» What this task involves:
Scan the records for "emit" and copy each line that contains it.

» Information shown:
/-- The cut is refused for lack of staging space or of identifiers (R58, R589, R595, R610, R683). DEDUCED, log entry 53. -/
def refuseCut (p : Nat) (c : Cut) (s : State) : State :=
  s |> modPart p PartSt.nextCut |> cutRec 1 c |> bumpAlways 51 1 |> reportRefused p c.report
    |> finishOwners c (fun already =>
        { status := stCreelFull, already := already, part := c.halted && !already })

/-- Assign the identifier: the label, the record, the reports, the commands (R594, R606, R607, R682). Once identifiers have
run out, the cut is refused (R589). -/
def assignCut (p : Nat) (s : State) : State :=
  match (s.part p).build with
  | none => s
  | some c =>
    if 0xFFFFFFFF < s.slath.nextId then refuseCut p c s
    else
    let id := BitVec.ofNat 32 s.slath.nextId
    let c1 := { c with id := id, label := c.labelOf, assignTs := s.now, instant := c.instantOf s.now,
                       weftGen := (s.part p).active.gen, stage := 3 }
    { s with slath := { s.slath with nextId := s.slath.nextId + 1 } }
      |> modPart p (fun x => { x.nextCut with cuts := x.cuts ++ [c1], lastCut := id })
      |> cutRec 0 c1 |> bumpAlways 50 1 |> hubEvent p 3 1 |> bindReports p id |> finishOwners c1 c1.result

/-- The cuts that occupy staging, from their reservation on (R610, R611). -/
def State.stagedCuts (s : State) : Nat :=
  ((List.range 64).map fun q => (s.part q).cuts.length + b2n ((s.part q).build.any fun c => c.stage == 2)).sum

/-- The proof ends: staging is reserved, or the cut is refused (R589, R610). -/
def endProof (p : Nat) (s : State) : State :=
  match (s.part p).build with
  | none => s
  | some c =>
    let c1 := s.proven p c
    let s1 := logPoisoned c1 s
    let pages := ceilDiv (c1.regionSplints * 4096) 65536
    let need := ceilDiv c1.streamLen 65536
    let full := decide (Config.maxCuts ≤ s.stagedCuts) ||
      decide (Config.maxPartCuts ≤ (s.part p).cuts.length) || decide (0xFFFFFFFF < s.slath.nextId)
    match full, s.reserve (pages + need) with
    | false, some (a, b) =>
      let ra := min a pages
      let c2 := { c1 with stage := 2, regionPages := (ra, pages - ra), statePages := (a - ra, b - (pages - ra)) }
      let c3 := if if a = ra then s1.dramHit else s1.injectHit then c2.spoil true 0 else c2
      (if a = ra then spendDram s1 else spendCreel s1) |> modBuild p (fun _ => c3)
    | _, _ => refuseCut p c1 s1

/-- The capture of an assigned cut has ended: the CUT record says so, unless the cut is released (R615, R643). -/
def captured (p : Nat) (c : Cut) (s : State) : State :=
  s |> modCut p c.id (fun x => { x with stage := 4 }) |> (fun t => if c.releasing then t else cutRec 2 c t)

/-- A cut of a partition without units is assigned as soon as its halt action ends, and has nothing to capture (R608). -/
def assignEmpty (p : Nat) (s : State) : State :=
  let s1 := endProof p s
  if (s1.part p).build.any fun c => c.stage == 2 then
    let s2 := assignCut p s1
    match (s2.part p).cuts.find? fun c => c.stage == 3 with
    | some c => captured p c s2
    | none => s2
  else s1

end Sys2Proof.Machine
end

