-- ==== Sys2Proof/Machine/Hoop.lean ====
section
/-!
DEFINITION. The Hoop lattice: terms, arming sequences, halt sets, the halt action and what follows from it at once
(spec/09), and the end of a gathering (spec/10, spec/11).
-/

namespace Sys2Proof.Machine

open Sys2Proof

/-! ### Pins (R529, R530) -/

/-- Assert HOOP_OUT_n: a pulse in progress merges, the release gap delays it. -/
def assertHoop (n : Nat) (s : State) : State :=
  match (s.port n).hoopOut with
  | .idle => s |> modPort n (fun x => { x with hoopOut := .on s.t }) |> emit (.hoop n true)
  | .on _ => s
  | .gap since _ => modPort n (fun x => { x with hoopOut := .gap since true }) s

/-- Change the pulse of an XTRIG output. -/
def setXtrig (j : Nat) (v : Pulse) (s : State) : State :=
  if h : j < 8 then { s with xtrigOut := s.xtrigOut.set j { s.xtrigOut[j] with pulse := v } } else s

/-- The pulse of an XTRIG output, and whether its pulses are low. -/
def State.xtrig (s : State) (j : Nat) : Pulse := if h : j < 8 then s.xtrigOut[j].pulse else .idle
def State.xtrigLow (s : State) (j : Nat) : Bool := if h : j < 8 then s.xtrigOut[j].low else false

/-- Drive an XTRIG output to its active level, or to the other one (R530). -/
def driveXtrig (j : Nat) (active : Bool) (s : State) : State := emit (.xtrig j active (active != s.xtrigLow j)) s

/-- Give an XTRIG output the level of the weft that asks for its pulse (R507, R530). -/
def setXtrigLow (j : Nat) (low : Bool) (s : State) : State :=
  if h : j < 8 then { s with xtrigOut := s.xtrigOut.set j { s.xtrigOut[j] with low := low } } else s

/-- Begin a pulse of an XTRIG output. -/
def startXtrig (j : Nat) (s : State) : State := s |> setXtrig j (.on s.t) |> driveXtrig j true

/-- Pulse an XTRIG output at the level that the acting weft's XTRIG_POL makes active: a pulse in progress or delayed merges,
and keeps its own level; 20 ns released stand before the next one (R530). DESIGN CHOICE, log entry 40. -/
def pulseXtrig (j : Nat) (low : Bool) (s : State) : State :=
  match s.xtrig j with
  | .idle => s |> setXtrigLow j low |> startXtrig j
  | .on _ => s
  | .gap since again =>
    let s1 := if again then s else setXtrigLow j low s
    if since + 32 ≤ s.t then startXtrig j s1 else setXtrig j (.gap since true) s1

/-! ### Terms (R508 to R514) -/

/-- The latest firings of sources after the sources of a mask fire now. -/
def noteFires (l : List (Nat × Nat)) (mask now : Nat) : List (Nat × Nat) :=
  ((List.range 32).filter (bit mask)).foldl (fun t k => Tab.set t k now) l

--

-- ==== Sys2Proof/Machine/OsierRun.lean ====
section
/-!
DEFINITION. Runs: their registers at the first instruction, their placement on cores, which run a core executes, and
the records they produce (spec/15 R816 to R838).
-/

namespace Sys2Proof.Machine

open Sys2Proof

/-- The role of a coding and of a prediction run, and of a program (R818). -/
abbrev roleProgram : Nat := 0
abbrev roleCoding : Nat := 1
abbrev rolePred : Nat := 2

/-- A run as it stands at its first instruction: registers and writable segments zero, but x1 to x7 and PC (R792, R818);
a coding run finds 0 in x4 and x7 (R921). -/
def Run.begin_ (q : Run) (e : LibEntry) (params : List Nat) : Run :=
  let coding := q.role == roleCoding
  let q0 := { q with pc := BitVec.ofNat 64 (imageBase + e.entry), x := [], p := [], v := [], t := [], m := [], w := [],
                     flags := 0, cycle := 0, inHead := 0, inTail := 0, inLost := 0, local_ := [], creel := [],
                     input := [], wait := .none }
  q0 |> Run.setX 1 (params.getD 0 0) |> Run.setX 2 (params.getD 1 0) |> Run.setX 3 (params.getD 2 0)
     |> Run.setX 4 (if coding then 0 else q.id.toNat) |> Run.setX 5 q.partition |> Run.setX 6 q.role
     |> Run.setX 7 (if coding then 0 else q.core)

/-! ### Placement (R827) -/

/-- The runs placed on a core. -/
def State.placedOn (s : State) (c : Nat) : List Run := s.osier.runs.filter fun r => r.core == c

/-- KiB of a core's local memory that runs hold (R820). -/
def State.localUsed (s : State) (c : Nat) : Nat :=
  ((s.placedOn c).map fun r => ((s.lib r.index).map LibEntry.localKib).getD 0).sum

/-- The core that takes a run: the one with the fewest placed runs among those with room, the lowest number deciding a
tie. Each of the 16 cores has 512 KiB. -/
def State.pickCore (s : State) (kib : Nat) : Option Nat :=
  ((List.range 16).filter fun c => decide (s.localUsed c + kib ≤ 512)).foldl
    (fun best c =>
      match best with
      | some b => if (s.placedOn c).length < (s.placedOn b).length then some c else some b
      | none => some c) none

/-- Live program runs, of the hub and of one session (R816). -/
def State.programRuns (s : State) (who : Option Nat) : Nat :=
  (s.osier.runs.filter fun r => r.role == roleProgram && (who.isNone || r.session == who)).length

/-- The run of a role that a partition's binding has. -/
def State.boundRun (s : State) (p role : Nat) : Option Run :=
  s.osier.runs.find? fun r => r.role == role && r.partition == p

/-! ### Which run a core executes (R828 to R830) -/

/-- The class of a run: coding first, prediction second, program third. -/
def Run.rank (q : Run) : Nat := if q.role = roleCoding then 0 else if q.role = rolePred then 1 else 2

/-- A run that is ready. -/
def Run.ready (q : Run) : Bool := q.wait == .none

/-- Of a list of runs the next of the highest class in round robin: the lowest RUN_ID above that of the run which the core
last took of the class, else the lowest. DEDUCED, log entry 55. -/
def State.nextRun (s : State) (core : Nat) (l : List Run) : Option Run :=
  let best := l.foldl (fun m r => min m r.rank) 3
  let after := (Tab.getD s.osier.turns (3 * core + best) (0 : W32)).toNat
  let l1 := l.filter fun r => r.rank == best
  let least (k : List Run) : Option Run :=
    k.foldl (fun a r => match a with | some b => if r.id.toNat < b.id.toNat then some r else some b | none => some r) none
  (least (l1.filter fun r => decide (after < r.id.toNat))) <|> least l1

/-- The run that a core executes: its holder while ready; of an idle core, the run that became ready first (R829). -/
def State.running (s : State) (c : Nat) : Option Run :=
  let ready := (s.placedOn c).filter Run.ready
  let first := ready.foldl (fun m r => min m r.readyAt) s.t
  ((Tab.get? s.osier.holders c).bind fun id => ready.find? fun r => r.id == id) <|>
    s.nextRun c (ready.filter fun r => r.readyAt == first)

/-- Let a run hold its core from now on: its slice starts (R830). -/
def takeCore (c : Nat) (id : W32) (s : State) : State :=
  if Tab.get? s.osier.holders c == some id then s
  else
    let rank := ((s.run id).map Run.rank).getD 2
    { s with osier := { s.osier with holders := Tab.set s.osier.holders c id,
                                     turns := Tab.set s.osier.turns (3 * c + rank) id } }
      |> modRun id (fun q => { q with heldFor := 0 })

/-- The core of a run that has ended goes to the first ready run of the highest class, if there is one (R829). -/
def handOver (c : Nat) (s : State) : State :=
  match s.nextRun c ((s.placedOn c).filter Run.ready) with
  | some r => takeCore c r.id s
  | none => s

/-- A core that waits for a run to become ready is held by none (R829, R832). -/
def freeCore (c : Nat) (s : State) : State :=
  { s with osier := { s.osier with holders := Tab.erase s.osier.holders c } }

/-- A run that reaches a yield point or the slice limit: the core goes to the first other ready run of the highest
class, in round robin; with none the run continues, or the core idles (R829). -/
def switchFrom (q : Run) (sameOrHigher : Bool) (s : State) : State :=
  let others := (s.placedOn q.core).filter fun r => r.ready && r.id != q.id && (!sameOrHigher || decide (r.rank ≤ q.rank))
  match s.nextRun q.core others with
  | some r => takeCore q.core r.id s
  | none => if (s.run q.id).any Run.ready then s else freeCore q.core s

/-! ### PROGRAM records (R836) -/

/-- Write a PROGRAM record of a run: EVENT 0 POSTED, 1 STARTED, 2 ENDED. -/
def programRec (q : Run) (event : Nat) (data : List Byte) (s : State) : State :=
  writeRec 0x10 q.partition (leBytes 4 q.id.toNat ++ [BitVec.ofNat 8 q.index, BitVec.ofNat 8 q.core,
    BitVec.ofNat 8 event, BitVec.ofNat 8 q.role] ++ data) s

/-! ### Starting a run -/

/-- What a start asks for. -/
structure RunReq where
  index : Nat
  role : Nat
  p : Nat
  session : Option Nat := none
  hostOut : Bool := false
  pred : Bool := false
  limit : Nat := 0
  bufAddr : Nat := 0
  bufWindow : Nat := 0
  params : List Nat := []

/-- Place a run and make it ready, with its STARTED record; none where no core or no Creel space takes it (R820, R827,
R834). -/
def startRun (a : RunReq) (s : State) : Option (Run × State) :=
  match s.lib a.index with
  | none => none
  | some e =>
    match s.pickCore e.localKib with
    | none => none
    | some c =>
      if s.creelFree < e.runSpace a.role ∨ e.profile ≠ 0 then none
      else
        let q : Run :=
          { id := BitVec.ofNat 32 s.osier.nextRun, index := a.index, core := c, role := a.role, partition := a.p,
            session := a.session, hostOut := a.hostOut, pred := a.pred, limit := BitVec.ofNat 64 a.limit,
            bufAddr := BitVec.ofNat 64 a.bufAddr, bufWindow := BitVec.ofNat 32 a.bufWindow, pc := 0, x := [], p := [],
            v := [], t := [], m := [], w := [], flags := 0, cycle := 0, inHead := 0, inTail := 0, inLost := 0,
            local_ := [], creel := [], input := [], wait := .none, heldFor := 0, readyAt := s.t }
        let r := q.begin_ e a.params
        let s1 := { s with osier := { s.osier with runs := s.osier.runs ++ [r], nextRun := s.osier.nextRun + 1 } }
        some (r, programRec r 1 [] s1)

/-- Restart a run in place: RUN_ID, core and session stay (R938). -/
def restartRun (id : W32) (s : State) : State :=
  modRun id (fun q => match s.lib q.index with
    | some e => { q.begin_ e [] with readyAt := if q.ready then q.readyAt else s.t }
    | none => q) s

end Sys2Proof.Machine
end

» Solution to this task:
  | .idle => s |> modPort n (fun x => { x with hoopOut := .on s.t }) |> emit (.hoop n true)
def driveXtrig (j : Nat) (active : Bool) (s : State) : State := emit (.xtrig j active (active != s.xtrigLow j)) s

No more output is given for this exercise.